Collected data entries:
+++

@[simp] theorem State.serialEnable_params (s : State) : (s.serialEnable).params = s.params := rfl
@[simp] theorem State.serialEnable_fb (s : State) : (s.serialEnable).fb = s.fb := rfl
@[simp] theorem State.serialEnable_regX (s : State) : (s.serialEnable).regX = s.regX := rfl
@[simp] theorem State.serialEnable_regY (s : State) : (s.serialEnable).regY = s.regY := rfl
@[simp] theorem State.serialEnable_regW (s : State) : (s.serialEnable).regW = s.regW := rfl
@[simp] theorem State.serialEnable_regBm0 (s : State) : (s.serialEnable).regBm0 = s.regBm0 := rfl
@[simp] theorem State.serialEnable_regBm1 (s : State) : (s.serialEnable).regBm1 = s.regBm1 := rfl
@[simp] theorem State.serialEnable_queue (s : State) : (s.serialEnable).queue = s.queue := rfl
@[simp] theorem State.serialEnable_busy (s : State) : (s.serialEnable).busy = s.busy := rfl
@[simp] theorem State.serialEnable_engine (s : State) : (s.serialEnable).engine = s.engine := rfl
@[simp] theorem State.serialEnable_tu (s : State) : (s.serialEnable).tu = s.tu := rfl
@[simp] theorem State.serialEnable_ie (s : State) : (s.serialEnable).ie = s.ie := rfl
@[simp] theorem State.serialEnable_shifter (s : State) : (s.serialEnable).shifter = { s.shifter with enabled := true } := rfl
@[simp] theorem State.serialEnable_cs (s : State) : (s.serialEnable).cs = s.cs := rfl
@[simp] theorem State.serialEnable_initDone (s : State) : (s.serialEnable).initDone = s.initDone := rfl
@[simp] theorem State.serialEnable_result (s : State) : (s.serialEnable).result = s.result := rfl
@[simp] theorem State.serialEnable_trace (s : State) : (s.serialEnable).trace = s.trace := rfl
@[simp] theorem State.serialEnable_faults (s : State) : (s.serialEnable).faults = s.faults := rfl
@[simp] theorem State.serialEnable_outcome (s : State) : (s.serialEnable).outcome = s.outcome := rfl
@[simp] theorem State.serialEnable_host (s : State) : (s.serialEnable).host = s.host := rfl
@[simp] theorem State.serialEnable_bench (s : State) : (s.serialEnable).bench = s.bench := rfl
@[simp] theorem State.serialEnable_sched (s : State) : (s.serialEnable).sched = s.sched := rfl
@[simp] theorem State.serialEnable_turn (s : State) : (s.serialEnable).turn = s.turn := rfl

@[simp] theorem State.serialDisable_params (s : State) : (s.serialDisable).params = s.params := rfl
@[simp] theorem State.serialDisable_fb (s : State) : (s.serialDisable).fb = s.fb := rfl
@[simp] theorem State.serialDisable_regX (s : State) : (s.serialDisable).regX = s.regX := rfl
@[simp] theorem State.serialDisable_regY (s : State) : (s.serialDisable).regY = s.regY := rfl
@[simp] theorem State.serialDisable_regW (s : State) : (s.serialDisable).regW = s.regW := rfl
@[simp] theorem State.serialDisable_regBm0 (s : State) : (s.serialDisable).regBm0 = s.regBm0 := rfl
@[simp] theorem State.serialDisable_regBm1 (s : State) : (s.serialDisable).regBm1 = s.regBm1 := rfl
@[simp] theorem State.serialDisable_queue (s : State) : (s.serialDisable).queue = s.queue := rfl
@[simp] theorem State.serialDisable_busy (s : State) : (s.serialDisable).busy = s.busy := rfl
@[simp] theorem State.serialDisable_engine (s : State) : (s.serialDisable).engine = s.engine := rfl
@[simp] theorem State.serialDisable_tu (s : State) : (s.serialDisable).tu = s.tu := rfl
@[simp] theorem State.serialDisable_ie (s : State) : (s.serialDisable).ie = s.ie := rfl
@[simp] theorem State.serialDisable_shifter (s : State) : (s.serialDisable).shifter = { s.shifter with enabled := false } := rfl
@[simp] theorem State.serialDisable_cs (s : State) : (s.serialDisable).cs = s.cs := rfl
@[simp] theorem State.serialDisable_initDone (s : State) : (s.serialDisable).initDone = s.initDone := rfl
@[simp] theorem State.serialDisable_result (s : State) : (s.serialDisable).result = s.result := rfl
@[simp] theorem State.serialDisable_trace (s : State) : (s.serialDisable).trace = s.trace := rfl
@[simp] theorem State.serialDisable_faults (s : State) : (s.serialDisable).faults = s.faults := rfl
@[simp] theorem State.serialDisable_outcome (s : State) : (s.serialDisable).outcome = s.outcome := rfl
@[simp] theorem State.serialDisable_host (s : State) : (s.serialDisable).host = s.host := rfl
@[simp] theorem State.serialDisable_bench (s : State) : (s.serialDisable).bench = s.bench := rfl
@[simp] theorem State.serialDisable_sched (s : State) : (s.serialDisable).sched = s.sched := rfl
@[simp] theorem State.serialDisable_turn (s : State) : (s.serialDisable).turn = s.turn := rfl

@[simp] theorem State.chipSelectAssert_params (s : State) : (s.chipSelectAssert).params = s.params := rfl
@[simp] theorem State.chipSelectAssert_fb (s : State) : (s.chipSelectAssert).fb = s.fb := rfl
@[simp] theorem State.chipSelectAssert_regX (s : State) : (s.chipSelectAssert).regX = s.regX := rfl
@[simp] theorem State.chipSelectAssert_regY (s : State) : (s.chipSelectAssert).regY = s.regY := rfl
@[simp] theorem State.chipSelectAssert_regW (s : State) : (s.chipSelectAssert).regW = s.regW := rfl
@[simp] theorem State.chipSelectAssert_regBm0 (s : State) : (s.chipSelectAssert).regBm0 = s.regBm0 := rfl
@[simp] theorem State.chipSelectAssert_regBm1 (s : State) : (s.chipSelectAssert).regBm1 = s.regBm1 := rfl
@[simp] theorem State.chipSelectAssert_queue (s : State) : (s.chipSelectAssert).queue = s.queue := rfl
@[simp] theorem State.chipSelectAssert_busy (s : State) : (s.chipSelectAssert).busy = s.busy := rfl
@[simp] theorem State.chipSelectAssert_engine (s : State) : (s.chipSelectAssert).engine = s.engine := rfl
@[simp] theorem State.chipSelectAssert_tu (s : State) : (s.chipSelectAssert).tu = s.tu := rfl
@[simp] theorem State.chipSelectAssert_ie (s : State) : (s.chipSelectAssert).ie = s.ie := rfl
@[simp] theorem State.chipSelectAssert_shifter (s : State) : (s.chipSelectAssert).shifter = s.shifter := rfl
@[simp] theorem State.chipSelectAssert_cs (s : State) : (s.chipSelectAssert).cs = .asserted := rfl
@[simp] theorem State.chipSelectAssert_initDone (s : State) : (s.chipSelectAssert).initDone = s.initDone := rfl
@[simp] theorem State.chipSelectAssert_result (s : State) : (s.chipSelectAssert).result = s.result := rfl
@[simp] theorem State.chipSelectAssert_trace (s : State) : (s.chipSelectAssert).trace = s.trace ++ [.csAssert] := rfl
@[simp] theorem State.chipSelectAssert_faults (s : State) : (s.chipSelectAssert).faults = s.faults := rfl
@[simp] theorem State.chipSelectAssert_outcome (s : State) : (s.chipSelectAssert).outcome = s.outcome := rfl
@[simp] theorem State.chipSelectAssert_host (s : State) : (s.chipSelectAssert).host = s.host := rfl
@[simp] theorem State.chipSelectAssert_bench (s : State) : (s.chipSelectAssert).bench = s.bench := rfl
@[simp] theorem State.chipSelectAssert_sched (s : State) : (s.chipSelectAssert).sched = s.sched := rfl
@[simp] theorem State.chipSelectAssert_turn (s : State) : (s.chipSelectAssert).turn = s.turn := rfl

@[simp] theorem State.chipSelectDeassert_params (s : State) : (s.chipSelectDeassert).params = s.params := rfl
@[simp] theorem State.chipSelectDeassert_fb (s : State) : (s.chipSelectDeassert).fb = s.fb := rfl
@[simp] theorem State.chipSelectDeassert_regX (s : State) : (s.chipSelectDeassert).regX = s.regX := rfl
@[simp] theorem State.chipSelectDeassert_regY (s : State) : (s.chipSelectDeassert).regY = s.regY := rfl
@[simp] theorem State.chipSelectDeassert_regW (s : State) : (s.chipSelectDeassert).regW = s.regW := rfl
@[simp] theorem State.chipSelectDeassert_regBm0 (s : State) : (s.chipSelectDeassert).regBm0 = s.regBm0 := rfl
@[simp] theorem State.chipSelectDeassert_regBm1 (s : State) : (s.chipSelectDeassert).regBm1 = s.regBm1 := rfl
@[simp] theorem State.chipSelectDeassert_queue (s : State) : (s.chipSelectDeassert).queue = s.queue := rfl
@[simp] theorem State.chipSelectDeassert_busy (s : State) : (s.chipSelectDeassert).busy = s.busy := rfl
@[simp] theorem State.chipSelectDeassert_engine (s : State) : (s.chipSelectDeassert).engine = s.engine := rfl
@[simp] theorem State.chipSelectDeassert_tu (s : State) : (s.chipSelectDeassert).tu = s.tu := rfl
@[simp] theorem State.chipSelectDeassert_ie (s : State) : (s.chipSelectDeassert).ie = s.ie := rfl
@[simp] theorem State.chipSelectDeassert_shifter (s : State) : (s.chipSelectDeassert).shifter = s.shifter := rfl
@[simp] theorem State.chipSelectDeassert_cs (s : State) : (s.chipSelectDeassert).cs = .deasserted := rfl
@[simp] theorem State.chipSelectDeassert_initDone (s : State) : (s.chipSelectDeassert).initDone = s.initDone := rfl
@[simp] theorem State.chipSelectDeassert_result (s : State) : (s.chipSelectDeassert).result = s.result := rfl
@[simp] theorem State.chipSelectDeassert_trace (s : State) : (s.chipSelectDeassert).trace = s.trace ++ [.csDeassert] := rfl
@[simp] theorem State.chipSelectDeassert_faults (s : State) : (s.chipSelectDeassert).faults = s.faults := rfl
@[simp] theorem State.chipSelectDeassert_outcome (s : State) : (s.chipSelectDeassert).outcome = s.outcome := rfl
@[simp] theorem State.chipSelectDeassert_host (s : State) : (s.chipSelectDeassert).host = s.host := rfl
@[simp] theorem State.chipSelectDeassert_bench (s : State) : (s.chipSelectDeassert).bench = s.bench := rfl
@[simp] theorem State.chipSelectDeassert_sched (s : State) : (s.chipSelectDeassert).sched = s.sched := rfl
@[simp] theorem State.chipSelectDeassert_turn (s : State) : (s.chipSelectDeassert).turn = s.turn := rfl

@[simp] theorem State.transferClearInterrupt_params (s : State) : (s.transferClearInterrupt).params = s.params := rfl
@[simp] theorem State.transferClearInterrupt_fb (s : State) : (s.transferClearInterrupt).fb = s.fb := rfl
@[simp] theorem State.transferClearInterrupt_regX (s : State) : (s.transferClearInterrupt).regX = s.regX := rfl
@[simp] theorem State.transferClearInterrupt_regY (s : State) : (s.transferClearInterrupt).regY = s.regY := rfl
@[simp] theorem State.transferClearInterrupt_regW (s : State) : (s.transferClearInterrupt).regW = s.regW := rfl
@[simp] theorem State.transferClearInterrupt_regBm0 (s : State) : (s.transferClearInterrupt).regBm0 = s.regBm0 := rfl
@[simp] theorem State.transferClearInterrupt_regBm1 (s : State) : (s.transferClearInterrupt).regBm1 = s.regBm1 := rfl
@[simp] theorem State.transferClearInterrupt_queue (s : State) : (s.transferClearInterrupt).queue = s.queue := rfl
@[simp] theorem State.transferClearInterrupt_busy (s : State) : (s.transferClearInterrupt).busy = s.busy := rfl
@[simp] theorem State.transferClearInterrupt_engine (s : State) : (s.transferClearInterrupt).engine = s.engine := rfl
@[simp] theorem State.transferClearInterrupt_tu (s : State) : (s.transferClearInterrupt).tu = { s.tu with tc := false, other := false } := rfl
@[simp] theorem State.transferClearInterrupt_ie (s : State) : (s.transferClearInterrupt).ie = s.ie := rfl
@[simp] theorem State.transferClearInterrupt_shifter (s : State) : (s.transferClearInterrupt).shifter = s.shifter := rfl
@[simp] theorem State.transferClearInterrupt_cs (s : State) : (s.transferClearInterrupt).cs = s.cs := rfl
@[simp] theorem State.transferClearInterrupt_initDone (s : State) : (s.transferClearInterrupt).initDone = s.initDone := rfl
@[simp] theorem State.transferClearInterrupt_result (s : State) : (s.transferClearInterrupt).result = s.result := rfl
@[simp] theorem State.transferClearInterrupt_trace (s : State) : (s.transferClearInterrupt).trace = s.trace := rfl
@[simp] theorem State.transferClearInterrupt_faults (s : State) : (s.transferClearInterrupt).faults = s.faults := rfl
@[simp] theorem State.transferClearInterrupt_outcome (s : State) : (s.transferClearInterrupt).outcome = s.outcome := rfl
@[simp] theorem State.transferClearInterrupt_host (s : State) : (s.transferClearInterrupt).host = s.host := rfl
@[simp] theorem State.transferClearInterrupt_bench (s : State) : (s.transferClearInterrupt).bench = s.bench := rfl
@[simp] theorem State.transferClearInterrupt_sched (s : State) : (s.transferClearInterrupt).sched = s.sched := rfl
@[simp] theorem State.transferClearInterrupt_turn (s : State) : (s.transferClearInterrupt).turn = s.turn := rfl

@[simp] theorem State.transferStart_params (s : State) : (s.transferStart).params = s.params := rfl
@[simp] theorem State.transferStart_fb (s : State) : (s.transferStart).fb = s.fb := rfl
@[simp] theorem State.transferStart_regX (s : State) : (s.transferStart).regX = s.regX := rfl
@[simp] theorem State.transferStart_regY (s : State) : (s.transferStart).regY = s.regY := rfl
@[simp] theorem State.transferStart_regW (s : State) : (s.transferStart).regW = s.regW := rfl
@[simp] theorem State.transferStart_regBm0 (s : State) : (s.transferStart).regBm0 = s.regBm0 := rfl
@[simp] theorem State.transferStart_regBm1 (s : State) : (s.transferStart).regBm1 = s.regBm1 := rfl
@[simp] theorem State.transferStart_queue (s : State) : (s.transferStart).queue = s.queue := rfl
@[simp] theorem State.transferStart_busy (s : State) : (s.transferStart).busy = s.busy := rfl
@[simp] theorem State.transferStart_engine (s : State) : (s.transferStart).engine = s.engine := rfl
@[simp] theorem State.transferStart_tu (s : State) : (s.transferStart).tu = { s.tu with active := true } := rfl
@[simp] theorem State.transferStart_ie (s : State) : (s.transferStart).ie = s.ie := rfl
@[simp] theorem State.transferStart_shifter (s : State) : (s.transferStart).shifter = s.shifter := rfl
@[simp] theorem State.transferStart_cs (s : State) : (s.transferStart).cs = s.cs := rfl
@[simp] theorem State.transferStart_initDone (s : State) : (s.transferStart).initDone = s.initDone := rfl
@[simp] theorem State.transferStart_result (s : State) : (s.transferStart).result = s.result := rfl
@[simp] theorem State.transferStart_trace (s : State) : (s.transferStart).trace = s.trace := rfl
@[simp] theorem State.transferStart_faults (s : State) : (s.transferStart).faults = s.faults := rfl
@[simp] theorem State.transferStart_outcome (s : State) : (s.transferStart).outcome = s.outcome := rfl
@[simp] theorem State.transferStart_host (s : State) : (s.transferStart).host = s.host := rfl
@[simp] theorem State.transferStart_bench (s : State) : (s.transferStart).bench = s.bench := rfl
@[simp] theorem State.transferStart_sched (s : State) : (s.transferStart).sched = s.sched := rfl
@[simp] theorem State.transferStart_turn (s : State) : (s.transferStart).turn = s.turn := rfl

+++

Scan the records above for the word "true". Show each line in which it appears.

@[simp] theorem State.serialEnable_shifter (s : State) : (s.serialEnable).shifter = { s.shifter with enabled := true } := rfl
@[simp] theorem State.transferStart_tu (s : State) : (s.transferStart).tu = { s.tu with active := true } := rfl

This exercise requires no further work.